Parenteral administration of preparations containing adrenaline to patients taking beta adrenoceptor blocking drugs may, in rare cases, result in vasoconstriction, hypertension and bradycardia.
Beta-adrenoreceptor blocking drugs may enhance the negative inotropic and chronotropic actions of Verapamil. Therefore, concurrent use requires great care. The negative inotropic effects of class I anti-dysrhythmic agents such as disopyramide and certain anaesthetics may also be enhanced by beta-blocking drugs.

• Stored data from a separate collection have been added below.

theorem rolls_drainPost {a₀ s₀ : State} (h₀ : Rolls a₀ s₀) {e : Nat} :
    Rolls a₀ (drainPost s₀ e) := by
  unfold drainPost
  try extract_lets
  repeat' (first | with_reducible assumption | with_reducible apply rolls_pushAdm | (fail_if_no_progress with_reducible apply Rolls.upd) | with_reducible apply Rolls.ite | with_reducible apply Rolls.ite1 | (with_reducible apply Rolls.foldl; intro s₁ x₁; have h₁ : Rolls s₁ s₁ := Rolls.refl s₁; try dsimp +zetaDelta only) | (with_reducible apply Rolls.foldl1; intro s₁ x₁; have h₁ : Rolls s₁.1 s₁.1 := Rolls.refl s₁.1; try dsimp +zetaDelta only) | extract_lets | split | dsimp +zetaDelta only)

theorem rolls_drainWhere {a₀ s₀ : State} (h₀ : Rolls a₀ s₀) {p : Post → Bool} :
    Rolls a₀ (drainWhere s₀ p) := by
  unfold drainWhere
  try extract_lets
  repeat' (first | with_reducible assumption | with_reducible apply rolls_drainPost | (fail_if_no_progress with_reducible apply Rolls.upd) | with_reducible apply Rolls.ite | with_reducible apply Rolls.ite1 | (with_reducible apply Rolls.foldl; intro s₁ x₁; have h₁ : Rolls s₁ s₁ := Rolls.refl s₁; try dsimp +zetaDelta only) | (with_reducible apply Rolls.foldl1; intro s₁ x₁; have h₁ : Rolls s₁.1 s₁.1 := Rolls.refl s₁.1; try dsimp +zetaDelta only) | extract_lets | split | dsimp +zetaDelta only)

theorem rolls_closeEpoch {a₀ s₀ : State} (h₀ : Rolls a₀ s₀) {e : Adm} :
    Rolls a₀ (closeEpoch s₀ e) := by
  unfold closeEpoch
  try extract_lets
  repeat' (first | with_reducible assumption | with_reducible apply rolls_State_modWsAgent | with_reducible apply rolls_checkSettles | with_reducible apply rolls_drainWhere | (fail_if_no_progress with_reducible apply Rolls.upd) | with_reducible apply Rolls.ite | with_reducible apply Rolls.ite1 | (with_reducible apply Rolls.foldl; intro s₁ x₁; have h₁ : Rolls s₁ s₁ := Rolls.refl s₁; try dsimp +zetaDelta only) | (with_reducible apply Rolls.foldl1; intro s₁ x₁; have h₁ : Rolls s₁.1 s₁.1 := Rolls.refl s₁.1; try dsimp +zetaDelta only) | extract_lets | split | dsimp +zetaDelta only)

theorem rolls_closeLocks {a₀ s₀ : State} (h₀ : Rolls a₀ s₀)  :
    Rolls a₀ (closeLocks s₀) := by
  unfold closeLocks
  try extract_lets
  repeat' (first | with_reducible assumption | with_reducible apply rolls_State_modTill | (fail_if_no_progress with_reducible apply Rolls.upd) | with_reducible apply Rolls.ite | with_reducible apply Rolls.ite1 | (with_reducible apply Rolls.foldl; intro s₁ x₁; have h₁ : Rolls s₁ s₁ := Rolls.refl s₁; try dsimp +zetaDelta only) | (with_reducible apply Rolls.foldl1; intro s₁ x₁; have h₁ : Rolls s₁.1 s₁.1 := Rolls.refl s₁.1; try dsimp +zetaDelta only) | extract_lets | split | dsimp +zetaDelta only)

theorem rolls_endHalts {a₀ s₀ : State} (h₀ : Rolls a₀ s₀)  :
    Rolls a₀ (endHalts s₀) := by
  unfold endHalts
  try extract_lets
  repeat' (first | with_reducible assumption | with_reducible apply rolls_endHalt | with_reducible apply rolls_worked | (fail_if_no_progress with_reducible apply Rolls.upd) | with_reducible apply Rolls.ite | with_reducible apply Rolls.ite1 | (with_reducible apply Rolls.foldl; intro s₁ x₁; have h₁ : Rolls s₁ s₁ := Rolls.refl s₁; try dsimp +zetaDelta only) | (with_reducible apply Rolls.foldl1; intro s₁ x₁; have h₁ : Rolls s₁.1 s₁.1 := Rolls.refl s₁.1; try dsimp +zetaDelta only) | extract_lets | split | dsimp +zetaDelta only)

theorem rolls_setLevel {a₀ s₀ : State} (h₀ : Rolls a₀ s₀) {number : Nat} {role : Nat} {v : Nat} :
    Rolls a₀ (setLevel s₀ number role v) := by
  unfold setLevel
  try extract_lets
  repeat' (first | with_reducible assumption | with_reducible apply rolls_State_note | with_reducible apply rolls_closeLocks | with_reducible apply rolls_endHalts | (fail_if_no_progress with_reducible apply Rolls.upd) | with_reducible apply Rolls.ite | with_reducible apply Rolls.ite1 | (with_reducible apply Rolls.foldl; intro s₁ x₁; have h₁ : Rolls s₁ s₁ := Rolls.refl s₁; try dsimp +zetaDelta only) | (with_reducible apply Rolls.foldl1; intro s₁ x₁; have h₁ : Rolls s₁.1 s₁.1 := Rolls.refl s₁.1; try dsimp +zetaDelta only) | extract_lets | split | dsimp +zetaDelta only)

theorem rolls_levelOff {a₀ s₀ : State} (h₀ : Rolls a₀ s₀)  :
    Rolls a₀ (levelOff s₀) := by
  unfold levelOff
  try extract_lets
  repeat' (first | with_reducible assumption | with_reducible apply rolls_setLevel | (fail_if_no_progress with_reducible apply Rolls.upd) | with_reducible apply Rolls.ite | with_reducible apply Rolls.ite1 | (with_reducible apply Rolls.foldl; intro s₁ x₁; have h₁ : Rolls s₁ s₁ := Rolls.refl s₁; try dsimp +zetaDelta only) | (with_reducible apply Rolls.foldl1; intro s₁ x₁; have h₁ : Rolls s₁.1 s₁.1 := Rolls.refl s₁.1; try dsimp +zetaDelta only) | extract_lets | split | dsimp +zetaDelta only)

theorem rolls_closeSession {a₀ s₀ : State} (h₀ : Rolls a₀ s₀) {k : Nat} :
    Rolls a₀ (closeSession s₀ k) := by
  unfold closeSession
  try extract_lets
  repeat' (first | with_reducible assumption | with_reducible apply rolls_State_modSession | with_reducible apply rolls_State_note | with_reducible apply rolls_levelOff | (fail_if_no_progress with_reducible apply Rolls.upd) | with_reducible apply Rolls.ite | with_reducible apply Rolls.ite1 | (with_reducible apply Rolls.foldl; intro s₁ x₁; have h₁ : Rolls s₁ s₁ := Rolls.refl s₁; try dsimp +zetaDelta only) | (with_reducible apply Rolls.foldl1; intro s₁ x₁; have h₁ : Rolls s₁.1 s₁.1 := Rolls.refl s₁.1; try dsimp +zetaDelta only) | extract_lets | split | dsimp +zetaDelta only)

theorem rolls_closeWhere {a₀ s₀ : State} (h₀ : Rolls a₀ s₀) {p : Session → Bool} :
    Rolls a₀ (closeWhere s₀ p) := by
  unfold closeWhere
  try extract_lets
  repeat' (first | with_reducible assumption | with_reducible apply rolls_closeSession | (fail_if_no_progress with_reducible apply Rolls.upd) | with_reducible apply Rolls.ite | with_reducible apply Rolls.ite1 | (with_reducible apply Rolls.foldl; intro s₁ x₁; have h₁ : Rolls s₁ s₁ := Rolls.refl s₁; try dsimp +zetaDelta only) | (with_reducible apply Rolls.foldl1; intro s₁ x₁; have h₁ : Rolls s₁.1 s₁.1 := Rolls.refl s₁.1; try dsimp +zetaDelta only) | extract_lets | split | dsimp +zetaDelta only)

theorem rolls_handOver {a₀ s₀ : State} (h₀ : Rolls a₀ s₀) {w : Nat} {c : HeldCmp} {data : Option (Sys2Proof.LineData × Bool)} :
    Rolls a₀ (handOver s₀ w c data) := by
  unfold handOver
  try extract_lets
  repeat' (first | with_reducible assumption | with_reducible apply rolls_State_modWicket | with_reducible apply rolls_sendCmp | (fail_if_no_progress with_reducible apply Rolls.upd) | with_reducible apply Rolls.ite | with_reducible apply Rolls.ite1 | (with_reducible apply Rolls.foldl; intro s₁ x₁; have h₁ : Rolls s₁ s₁ := Rolls.refl s₁; try dsimp +zetaDelta only) | (with_reducible apply Rolls.foldl1; intro s₁ x₁; have h₁ : Rolls s₁.1 s₁.1 := Rolls.refl s₁.1; try dsimp +zetaDelta only) | extract_lets | split | dsimp +zetaDelta only)

theorem rolls_mirrorNote {a₀ s₀ : State} (h₀ : Rolls a₀ s₀) {c : HeldCmp} :
    Rolls a₀ (mirrorNote s₀ c) := by
  unfold mirrorNote
  try extract_lets
  repeat' (first | with_reducible assumption | (fail_if_no_progress with_reducible apply Rolls.upd) | with_reducible apply Rolls.ite | with_reducible apply Rolls.ite1 | (with_reducible apply Rolls.foldl; intro s₁ x₁; have h₁ : Rolls s₁ s₁ := Rolls.refl s₁; try dsimp +zetaDelta only) | (with_reducible apply Rolls.foldl1; intro s₁ x₁; have h₁ : Rolls s₁.1 s₁.1 := Rolls.refl s₁.1; try dsimp +zetaDelta only) | extract_lets | split | dsimp +zetaDelta only)

theorem rolls_sendQ {a₀ s₀ : State} (h₀ : Rolls a₀ s₀) {q : QFlit} :
    Rolls a₀ (sendQ s₀ q) := by
  unfold sendQ
  try extract_lets
  repeat' (first | with_reducible assumption | with_reducible apply rolls_State_packet | (fail_if_no_progress with_reducible apply Rolls.upd) | with_reducible apply Rolls.ite | with_reducible apply Rolls.ite1 | (with_reducible apply Rolls.foldl; intro s₁ x₁; have h₁ : Rolls s₁ s₁ := Rolls.refl s₁; try dsimp +zetaDelta only) | (with_reducible apply Rolls.foldl1; intro s₁ x₁; have h₁ : Rolls s₁.1 s₁.1 := Rolls.refl s₁.1; try dsimp +zetaDelta only) | extract_lets | split | dsimp +zetaDelta only)

theorem rolls_resend {a₀ s₀ : State} (h₀ : Rolls a₀ s₀) {w : Nat} {t : Nat} {c : HeldCmp} :
    Rolls a₀ (resend s₀ w t c) := by
  unfold resend
  try extract_lets
  repeat' (first | with_reducible assumption | with_reducible apply rolls_sendQ | (fail_if_no_progress with_reducible apply Rolls.upd) | with_reducible apply Rolls.ite | with_reducible apply Rolls.ite1 | (with_reducible apply Rolls.foldl; intro s₁ x₁; have h₁ : Rolls s₁ s₁ := Rolls.refl s₁; try dsimp +zetaDelta only) | (with_reducible apply Rolls.foldl1; intro s₁ x₁; have h₁ : Rolls s₁.1 s₁.1 := Rolls.refl s₁.1; try dsimp +zetaDelta only) | extract_lets | split | dsimp +zetaDelta only)

theorem rolls_giveHandle {a₀ s₀ : State} (h₀ : Rolls a₀ s₀) {h : Nat} {t : Nat} {c : HeldCmp} :
    Rolls a₀ (giveHandle s₀ h t c) := by
  unfold giveHandle
  try extract_lets
  repeat' (first | with_reducible assumption | with_reducible apply rolls_sendCmp | (fail_if_no_progress with_reducible apply Rolls.upd) | with_reducible apply Rolls.ite | with_reducible apply Rolls.ite1 | (with_reducible apply Rolls.foldl; intro s₁ x₁; have h₁ : Rolls s₁ s₁ := Rolls.refl s₁; try dsimp +zetaDelta only) | (with_reducible apply Rolls.foldl1; intro s₁ x₁; have h₁ : Rolls s₁.1 s₁.1 := Rolls.refl s₁.1; try dsimp +zetaDelta only) | extract_lets | split | dsimp +zetaDelta only)

theorem rolls_takeHandle {a₀ s₀ : State} (h₀ : Rolls a₀ s₀) {t : Nat} {c : HeldCmp} :
    Rolls a₀ (takeHandle s₀ t c) := by
  unfold takeHandle
  try extract_lets
  repeat' (first | with_reducible assumption | with_reducible apply rolls_giveHandle | (fail_if_no_progress with_reducible apply Rolls.upd) | with_reducible apply Rolls.ite | with_reducible apply Rolls.ite1 | (with_reducible apply Rolls.foldl; intro s₁ x₁; have h₁ : Rolls s₁ s₁ := Rolls.refl s₁; try dsimp +zetaDelta only) | (with_reducible apply Rolls.foldl1; intro s₁ x₁; have h₁ : Rolls s₁.1 s₁.1 := Rolls.refl s₁.1; try dsimp +zetaDelta only) | extract_lets | split | dsimp +zetaDelta only)

theorem rolls_finishCmp {a₀ s₀ : State} (h₀ : Rolls a₀ s₀) {w : Nat} {c : HeldCmp} {data : Option (Sys2Proof.LineData × Bool)} :
    Rolls a₀ (finishCmp s₀ w c data) := by
  unfold finishCmp
  try extract_lets
  repeat' (first | with_reducible assumption | with_reducible apply rolls_handOver | with_reducible apply rolls_mirrorNote | with_reducible apply rolls_resend | with_reducible apply rolls_takeHandle | (fail_if_no_progress with_reducible apply Rolls.upd) | with_reducible apply Rolls.ite | with_reducible apply Rolls.ite1 | (with_reducible apply Rolls.foldl; intro s₁ x₁; have h₁ : Rolls s₁ s₁ := Rolls.refl s₁; try dsimp +zetaDelta only) | (with_reducible apply Rolls.foldl1; intro s₁ x₁; have h₁ : Rolls s₁.1 s₁.1 := Rolls.refl s₁.1; try dsimp +zetaDelta only) | extract_lets | split | dsimp +zetaDelta only)
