theorem rolls_execWbX {s₀ : State} {w : Nat} {q : Sys2Proof.Req} : RollsNext (execWbX w q s₀) s₀ := by
  have h₀ : Rolls s₀ s₀ := Rolls.refl s₀
  unfold execWbX
  try extract_lets
  repeat' (first | with_reducible apply RollsNext.next | with_reducible apply RollsNext.fault | with_reducible apply RollsNext.ite | with_reducible assumption | with_reducible apply rolls_requestCmd | with_reducible apply rolls_requestCmd | (fail_if_no_progress with_reducible apply Rolls.upd) | with_reducible apply Rolls.ite | with_reducible apply Rolls.ite1 | (with_reducible apply Rolls.foldl; intro s₁ x₁; have h₁ : Rolls s₁ s₁ := Rolls.refl s₁; try dsimp +zetaDelta only) | (with_reducible apply Rolls.foldl1; intro s₁ x₁; have h₁ : Rolls s₁.1 s₁.1 := Rolls.refl s₁.1; try dsimp +zetaDelta only) | extract_lets | split | dsimp +zetaDelta only)

end Sys2Proof.Machine
end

Beta-adrenoceptor blocking drugs can exacerbate the rebound hypertension associated with sudden withdrawal of clonidine.
Beta blockers may enhance hypoglycaemic effects of anti-diabetic agents and mask the warning signs of hypoglycaemia such as tremor and tachycardia.
Co-administration with an NSAID such as indomethacin or ibuprofen may lead to a decrease in the hypotensive effect of atenolol.
Concurrent administration with a cardiac glycoside may lead to an increase in atrio-ventricular conduction time.
Combined use of beta-blocking drugs and calcium channel blockers with negative inotropic effects eg Verapamil, Diltiazem can lead to an exaggeration of these effects, particularly in patients with impaired ventricular function and/or sino-atrial or atrio-ventricular conduction abnormalities. Coadministration of beta-blockers with Cimetidine or Hydralazine can increase the effect of beta-blockers.
Concurrent use of beta-blockers and alcohol can decrease the effect of beta-blockers.
4.6. Pregnancy and Lactation
The safety of atenolol in pregnancy has not been established and its use should be avoided unless the potential benefits are likely to outweigh the possible risk to the foetus.
Atenolol crosses the placental barrier and appears in cord blood. There have been isolated reports of intra-uterine growth retardation in association with the use of beta-blockers. Beta-blockers may cause neonatal hypoglycaemia and bradycardia.
Beta-blocking drugs reduce placental perfusion which may result in intrauterine foetal death, immature and premature deliveries.
Atenolol is excreted in breast milk with accumulation occurring at concentrations significantly greater than corresponding plasma levels. Nursing infants must be closely monitored for bradycardia and other signs and symptoms of beta-blockade if the mother is receiving atenolol, although breast feeding is not recommended.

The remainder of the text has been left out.